Esta problemática se presenta incluso por medio de temáticas que pueden no tener relación pero que resaltan los estereotipos de género. Temas aparentemente inocentes como los disfraces, los juegos y los anuncios en la televisión están reforzando representaciones como, por ejemplo, el de las mujeres como damiselas y el de los hombres como príncipes azules. “Esto es algo cultural. No es algo que hacemos a propósito, pero es algo que a propósito tenemos que cambiar”, remarcó Adriana Paola González. 

Más modelos femeninos

Una de las razones más importantes para esta falta de presencia femenina en carreras Stem es que precisamente ellas no ven mujeres en estas áreas. Este tipo de modelos son fundamentales a nivel psicológico, en donde los roles de la feminidad deben empezar a asociarse con temáticas Stem. Según González, estos referentes femeninos ejercen el papel de mujeres a las que las niñas quieren parecerse.

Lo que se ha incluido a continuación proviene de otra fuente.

/-- R168: a cycle records an overflow only for a TXF write at FIFO_DEPTH. -/
theorem overflow_of_step {s t : State} {w : Word32} (noRst : s.nextInput.rst = false) (h : step s = .next t)
    (recorded : Fault.overflowWrite w ∈ t.marks.faults) :
    Fault.overflowWrite w ∈ s.marks.faults ∨ (txfWrite s = some w ∧ s.level = s.params.fifoDepth) := by
  obtain ⟨u, -, turn, rfl, -⟩ := parts_of_step noRst h
  have old := turn.frame.overflow w
  rw [portStep, accessOf_begin] at recorded
  rcases busStep_cases (accessOf s.nextInput.op s) s.begin (u.setCpu (cpuAfter s.nextInput.op s.begin)) with
    ⟨-, e⟩ | ⟨off, width, -, -, e⟩ | ⟨off, width, v, access, good, e⟩ | ⟨off, width, -, -, e⟩ <;> rw [e] at recorded
  · exact .inl (old recorded)
  · exact .inl (old recorded)
  · rcases overflow_of_writeReg recorded with was | ⟨txf, rfl, full⟩
    · exact .inl (old was)
    · rw [((goodAccess_iff off width).1 good).1, (regAt_eq_txf off).1 txf] at access
      exact .inr ⟨txfWrite_of_access access, full⟩
  · exact .inl (old (by simpa using recorded))

/-! ## A cycle in which only the producer writes TXF (R231, R235) -/

/-- The two kinds of such a cycle, from a safe state: nothing is written to TXF, the index stands, and a producer
about to write has seen room; or the producer writes its word, with room, and polls next. -/
inductive ProducerCycle (s : State) : Prop where
  | quiet (noWrite : txfWrite s = none) (idx : (cpuAfter s.nextInput.op s).idx = s.cpu.idx)
      (room : (cpuAfter s.nextInput.op s).phase = .enqueue → s.level < s.params.fifoDepth) : ProducerCycle s
  | enqueue (write : txfWrite s = some (producerWord s)) (room : s.level < s.params.fifoDepth)
      (next : cpuAfter s.nextInput.op s =
        { s.cpu with idx := (s.cpu.idx + 2) % s.params.wave.length, phase := .poll }) : ProducerCycle s

theorem producerCycle_of_turn {s : State} (turn : s.nextInput.op = .producerTurn) (wave : s.params.waveOk = true)
    (level : s.level ≤ s.params.fifoDepth) (safe : s.ProducerSafe) : ProducerCycle s := by
  have access : accessOf s.nextInput.op s = producerAccess s := by rw [turn, accessOf]
  have place : cpuAfter s.nextInput.op s = producerNext s := by rw [turn, cpuAfter]
  cases phase : s.cpu.phase with
  | poll =>
    have poll := access.trans (producerAccess_poll wave phase)
    have next := place.trans (producerNext_poll wave phase)
    refine .quiet (txfWrite_eq_none fun w write => by simp [poll] at write) (by rw [next]) fun enqueue => ?_
    have notFull : s.level ≠ s.params.fifoDepth := by
      rintro full
      simp [next, full] at enqueue
    omega
  | enqueue =>
    exact .enqueue (txfWrite_of_access (access.trans (producerAccess_enqueue wave phase))) (safe phase)
      (place.trans (producerNext_enqueue wave phase))

theorem producerCycle_of_other {s : State} (notProducer : s.nextInput.op ≠ .producerTurn) (noWrite : txfWrite s = none)
    (safe : s.ProducerSafe) : ProducerCycle s := by
  have stands : (cpuAfter s.nextInput.op s).idx = s.cpu.idx ∧ (cpuAfter s.nextInput.op s).phase = s.cpu.phase := by
    cases op : s.nextInput.op with
    | idle | read | write => exact ⟨rfl, rfl⟩
    | loaderTurn => exact loaderNext_producer s
    | producerTurn => exact absurd op notProducer
  exact .quiet noWrite stands.1 fun enqueue => safe (stands.2 ▸ enqueue)

theorem producerCycle_of_onlyProducerWrites {s : State} (inv : s.Inv) (safe : s.ProducerSafe)
    (only : s.onlyProducerWrites = true) : ProducerCycle s := by
  obtain ⟨params, -, level, -⟩ := inv
  by_cases turn : s.nextInput.op = .producerTurn
  · exact producerCycle_of_turn turn (Params.waveOk_of_wf params) level safe
  · refine producerCycle_of_other turn ?_ safe
    unfold State.onlyProducerWrites at only
    split at only
    next op => exact absurd op turn
    next => exact Option.isNone_iff_eq_none.1 only

/-- A cycle that writes no word to TXF leaves no more in the FIFO than there was. -/
theorem level_of_noWrite {s t : State} (noRst : s.nextInput.rst = false) (h : step s = .next t)
    (noWrite : txfWrite s = none) : t.level ≤ s.level := by
  have law := (fifoUpdateOfACycle s t noRst h).2
  have nothing : acceptedWord s = .none := by simp [acceptedWord, noWrite]
  simp only [nothing, Option.toList_none, List.length_nil] at law
  omega

/-- Settles O52: in both kinds of cycle the room seen is still there, and no TXF write meets a full FIFO; after a
reset the producer is before a poll and nothing is recorded. -/
theorem producerNeverOverflowsTheFifo : Obligations.ProducerNeverOverflowsTheFifo := by
  intro s t inv safe only h
  cases rst : s.nextInput.rst with
  | true =>
    obtain rfl : s.afterRst = t := by simpa [step_of_rst rst] using h
    have poll : s.afterRst.cpu.phase = .poll := rfl
    have clean : s.afterRst.marks.faults = [] := rfl
    exact ⟨fun enqueue => by simp [poll] at enqueue, fun w recorded => by simp [clean] at recorded⟩
  | false =>
    have params := (marksNeverShrink s t h).1
    obtain ⟨u, -, -, -, port⟩ := parts_of_step rst h
    rw [State.ProducerSafe, params, port.cpu]
    cases producerCycle_of_onlyProducerWrites inv safe only with
    | quiet noWrite _ room =>
      refine ⟨fun enqueue => (level_of_noWrite rst h noWrite).trans_lt (room enqueue), fun w recorded => ?_⟩
      rcases overflow_of_step rst h recorded with was | ⟨write, -⟩
      · exact was
      · simp [noWrite] at write
    | enqueue _ room next =>
      refine ⟨fun enqueue => by simp [next] at enqueue, fun w recorded => ?_⟩
      rcases overflow_of_step rst h recorded with was | ⟨-, full⟩
      · exact was
      · exact absurd full room.ne

/-! ## The words of a run (R234, R236) -/

/-- R232, R233: with idx at the k-th pair the producer's word is the k-th of the Waveform. -/
theorem producerWord_eq_waveWord {s : State} {k : Nat} (inv : s.Inv) (idx : s.cpu.idx = 2 * k % s.params.wave.length) :
    producerWord s = waveWord s.params.wave k := by
  obtain ⟨params, -, -, -, -, -, -, -, even, below⟩ := inv
  have evenLength := (Params.wave_length (Params.waveOk_of_wf params)).1
  have second : (2 * k + 1) % s.params.wave.length = s.cpu.idx + 1 := by
    rw [← Nat.mod_add_mod, ← idx, Nat.mod_eq_of_lt (by omega)]
  rw [producerWord, waveWord, second, ← idx]

/-- From the k-th pair on, the words accepted are those of the Waveform from the k-th on. -/
theorem QueueRun.accepted_eq_waveWords {s u : State} {popped accepted : List Word32}
    (run : QueueRun (fun q => q.onlyProducerWrites = true) s popped accepted u) {k : Nat} (inv : s.Inv)
    (safe : s.ProducerSafe) (idx : s.cpu.idx = 2 * k % s.params.wave.length) :
    accepted = (List.range' k accepted.length).map (waveWord s.params.wave) := by
  induction run generalizing k with
  | done s => rfl
  | cycle s t u popped accepted noRst only first _ ih =>
    have params := (marksNeverShrink s t first).1
    obtain ⟨safeT, -⟩ := producerNeverOverflowsTheFifo s t inv safe only first
    obtain ⟨_, -, -, -, port⟩ := parts_of_step noRst first
    have next := fun {j : Nat} => ih (k := j) (stepKeepsTheInvariant s t inv first) safeT
    rw [params, port.cpu] at next
    cases producerCycle_of_onlyProducerWrites inv safe only with
    | quiet noWrite stands _ =>
      have nothing : acceptedWord s = .none := by simp [acceptedWord, noWrite]
      simpa [nothing] using next (stands.trans idx)
    | enqueue write room moves =>
      have word : acceptedWord s = some (waveWord s.params.wave k) := by
        rw [acceptedWord, if_pos room, write, producerWord_eq_waveWord inv idx]
      have pair : (cpuAfter s.nextInput.op s).idx = 2 * (k + 1) % s.params.wave.length := by
        rw [moves, idx, Nat.mod_add_mod, Nat.mul_add]
      rw [word]
      simpa [List.range'_succ] using next pair

/-- The first words of a list that lists the values of `f` are the first values. -/
theorem eq_map_range_of_append {α : Type} {f : Nat → α} {xs ys : List α}
    (h : xs ++ ys = (List.range (xs ++ ys).length).map f) : xs = (List.range xs.length).map f := by
  have taken := congrArg (List.take xs.length) h
  rwa [List.take_left, ← List.map_take, List.take_range, List.length_append, Nat.min_eq_left (by omega)] at taken

/-- Settles O53: the words accepted are those of the Waveform, and the words popped are the first of those accepted. -/
theorem wordsFollowTheWaveform : Obligations.WordsFollowTheWaveform := by
  intro s u popped accepted inv idx poll empty run
  have safe : s.ProducerSafe := fun enqueue => by simp [poll] at enqueue
  have words := run.accepted_eq_waveWords (k := 0) inv safe (by simpa using idx)
  rw [← List.range_eq_range'] at words
  have law : popped ++ u.fifo = accepted := by simpa [empty] using run.popped_append_fifo
  exact ⟨words, eq_map_range_of_append (ys := u.fifo) (by rwa [law])⟩

end Sys2Proof.Machine

/-! The statements of spec/70_reset_and_hazards.md and spec/60_exceptions.md about the loader (R251, R287, R313), and of
spec/10_state.md about the output pins (R39). -/

namespace Sys2Proof.Machine

/-- Settles O44: the three pins of this build differ, so each line drives its own. -/
theorem outputLinesDriveTheirPins : Obligations.OutputLinesDriveTheirPins := by
  intro s pins
  simp [State.pinLevel, State.sd, State.bclk, State.ws, pins]

/-! ## The boot script (R251, R287, R313) -/

/-- Without an initialisation error the script is IMEM, CLKDIV, PROGCTRL and CTRL = 1. -/
theorem loaderScript_eq {p : Params} {d : BitVec 16 × BitVec 8} (adjacent : p.pins.adjacent = true)
    (divisor : calcDivisor p.sampleRateHz p.sysclkHz = .ok d) (fits : p.image.fits = true)
    (admissible : imageAdmissible p.image = true) :
    loaderScript p = .ok (imemWrites 0 p.image.words ++
      [(0x004#12, clkdivWord d), (0x008#12, imageProgctrl p.image), (0x000#12, 1#32)]) := by
  simp [loaderScript, adjacent, divisor, fits, admissible]

/-- A script is made only when none of the checks of R287 fails. -/
theorem checks_of_loaderScript {p : Params} {script : List (Offset × Word32)} (ok : loaderScript p = .ok script) :
    p.pins.adjacent = true ∧ (∃ d, calcDivisor p.sampleRateHz p.sysclkHz = .ok d) ∧ p.image.fits = true ∧
      imageAdmissible p.image = true := by
  unfold loaderScript at ok
  split at ok
  next => cases ok
  next adjacent =>
    split at ok
    next => cases ok
    next d divisor =>
      split at ok
      next => cases ok
      next fits =>
        split at ok
        next => cases ok
        next admissible =>
          exact ⟨by simpa using adjacent, ⟨d, divisor⟩, by simpa using fits, by simpa using admissible⟩

/-- Settles O55: the I2S image passes the checks, and the writes are its words in order and its three addresses. -/
theorem loaderWritesTheMicroprogram : Obligations.LoaderWritesTheMicroprogram := by
  intro p d image pins divisor
  have adjacent : p.pins.adjacent = true := by simp [PinBinding.adjacent, pins]
  have fits : Image.i2s.fits = true := by decide
  have admissible : imageAdmissible Image.i2s = true := by decide
  have words : imemWrites 0 Image.i2s.words = [(0x080#12, 0x7001#32), (0x084#12, 0x1840#32), (0x088#12, 0x6001#32),
      (0x08C#12, 0xE82E#32), (0x090#12, 0x6001#32), (0x094#12, 0x0844#32), (0x098#12, 0x7001#32),
      (0x09C#12, 0xF82E#32)] := by decide
  have addresses : imageProgctrl Image.i2s = 0x00070007#32 := by decide
  rw [loaderScript_eq adjacent divisor (image ▸ fits) (image ▸ admissible), image, words, addresses]
  rfl

/-! ## A turn of the loader -/

theorem loaderAccess_of_script {s : State} {script : List (Offset × Word32)} {off : Offset} {v : Word32}
    (ok : loaderScript s.params = .ok script) (place : script[s.cpu.boot]? = some (off, v)) :
    loaderAccess s = .write off 32 v := by
  simp [loaderAccess, ok, place]

theorem loaderAccess_after_script {s : State} {script : List (Offset × Word32)}
    (ok : loaderScript s.params = .ok script) (past : script.length ≤ s.cpu.boot) : loaderAccess s = .none := by
  simp [loaderAccess, ok, List.getElem?_eq_none past]

theorem loaderAccess_of_error {s : State} {e : InitError} (error : loaderScript s.params = .error e) :
    loaderAccess s = .none := by
  simp [loaderAccess, error]

theorem loaderNext_of_write {s : State} {off : Offset} {width : Nat} {v : Word32}
    (access : loaderAccess s = .write off width v) : loaderNext s = { s.cpu with boot := s.cpu.boot + 1 } := by
  simp [loaderNext, access]

theorem loaderNext_of_none {s : State} (access : loaderAccess s = .none) : loaderNext s = s.cpu := by
  simp [loaderNext, access]

/-- A turn of the loader returns nothing and leaves the host agents where the loader's turn takes them. -/
theorem step_of_loaderTurn {s : State} (turn : s.nextInput = { rst := false, op := .loaderTurn })
    (notRead : ∀ off width, loaderAccess s ≠ .read off width) :
    ∃ t, step s = .next t ∧ t.rdata = none ∧ t.cpu = loaderNext s := by
  have noRst : s.nextInput.rst = false := by rw [turn]
  obtain ⟨t, e, cpu⟩ := step_cpu noRst
  refine ⟨t, e, rdata_of_notRead noRst e ?_, ?_⟩
  · rwa [turn, accessOf]
  · rw [cpu, turn, cpuAfter]

/-- Settles O56: the loader's access is the write at its place, or none after the last; either way it returns nothing.
-/
theorem loaderTurnPerformsItsScript : Obligations.LoaderTurnPerformsItsScript := by
  intro s script turn ok
  have access : accessOf s.nextInput.op s = loaderAccess s := by rw [turn, accessOf]
  refine ⟨fun off v place => ?_, fun past => ?_⟩
  · have write := loaderAccess_of_script ok place
    obtain ⟨t, e, value, cpu⟩ := step_of_loaderTurn turn (by simp [write])
    exact ⟨access.trans write, t, e, value, cpu.trans (loaderNext_of_write write)⟩
  · have noAccess := loaderAccess_after_script ok past
    obtain ⟨t, e, value, cpu⟩ := step_of_loaderTurn turn (by simp [noAccess])
    exact ⟨access.trans noAccess, t, e, value, cpu.trans (loaderNext_of_none noAccess)⟩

Aunque es común hablar sobre nombres como Marie Curie o como Hipatia de Alejandría, lo cierto es que estos modelos científicos no son tan prevalentes como los modelos masculinos. Revisando, por ejemplo, los números de los Premios Nobel, vemos que de 603 premios entregados en categorías Stem y de economía, solamente 57 fueron para mujeres. También es importante mencionar que 28 de estos 57 han sido entregados desde 2001.

“No nos encasillemos. Las niñas pueden escoger lo que quieran ser, cualquier profesión, pero no encasillemos, no sigamos repitiendo la historia de que la mujer no puede”.

Adriana Paola González, ganadora del Premio Compartir al Maestro 2019 y miembro de la Red Colombiana de Mujeres científicas

“Hay muchas mujeres científicas, no todas en Colombia, pero todas muy importantes. Las niñas las ven, tienen referentes cercanos, son mujeres que crecieron en un contexto como el de ellas”, recalcó González. Y es que este sentimiento de familiaridad con las figuras femeninas ayuda también a volver más reales las metas, y a mostrar que acá en Colombia es posible ser científica y llegar a los más altos niveles del conocimiento.     

Todas las niñas pueden soñar

Incluso más importante que el cambio de paradigma frente a los estereotipos de género, las mujeres tienen un potencial científico que actualmente no está siendo aprovechado en toda su capacidad. Ya se ha probado que la diversidad en empresas y equipos de trabajo puede aportar mucho en campos como resolución de problemas y capacidad de adaptación. De la misma forma, llevar las sensibilidades femeninas a campos científicos puede traer también mejores desarrollos.

Con esto en mente, también vale la pena resaltar que las mujeres científicas no están solas. Para Adriana Paola González, una de las mejores formas para combatir ese sentimiento de no pertenecer es conocer a otras mujeres que están en el mismo campo. Organizaciones como la Red Colombiana de Mujeres Científicas, Maloka y PrinCiencia están convirtiendo esta visión de las mujeres en una realidad. “La invitación es a que nos unamos, a que hagamos equipo, porque lo que queremos lo queremos todos. Esto es para el bien de Colombia, para el bien del planeta”.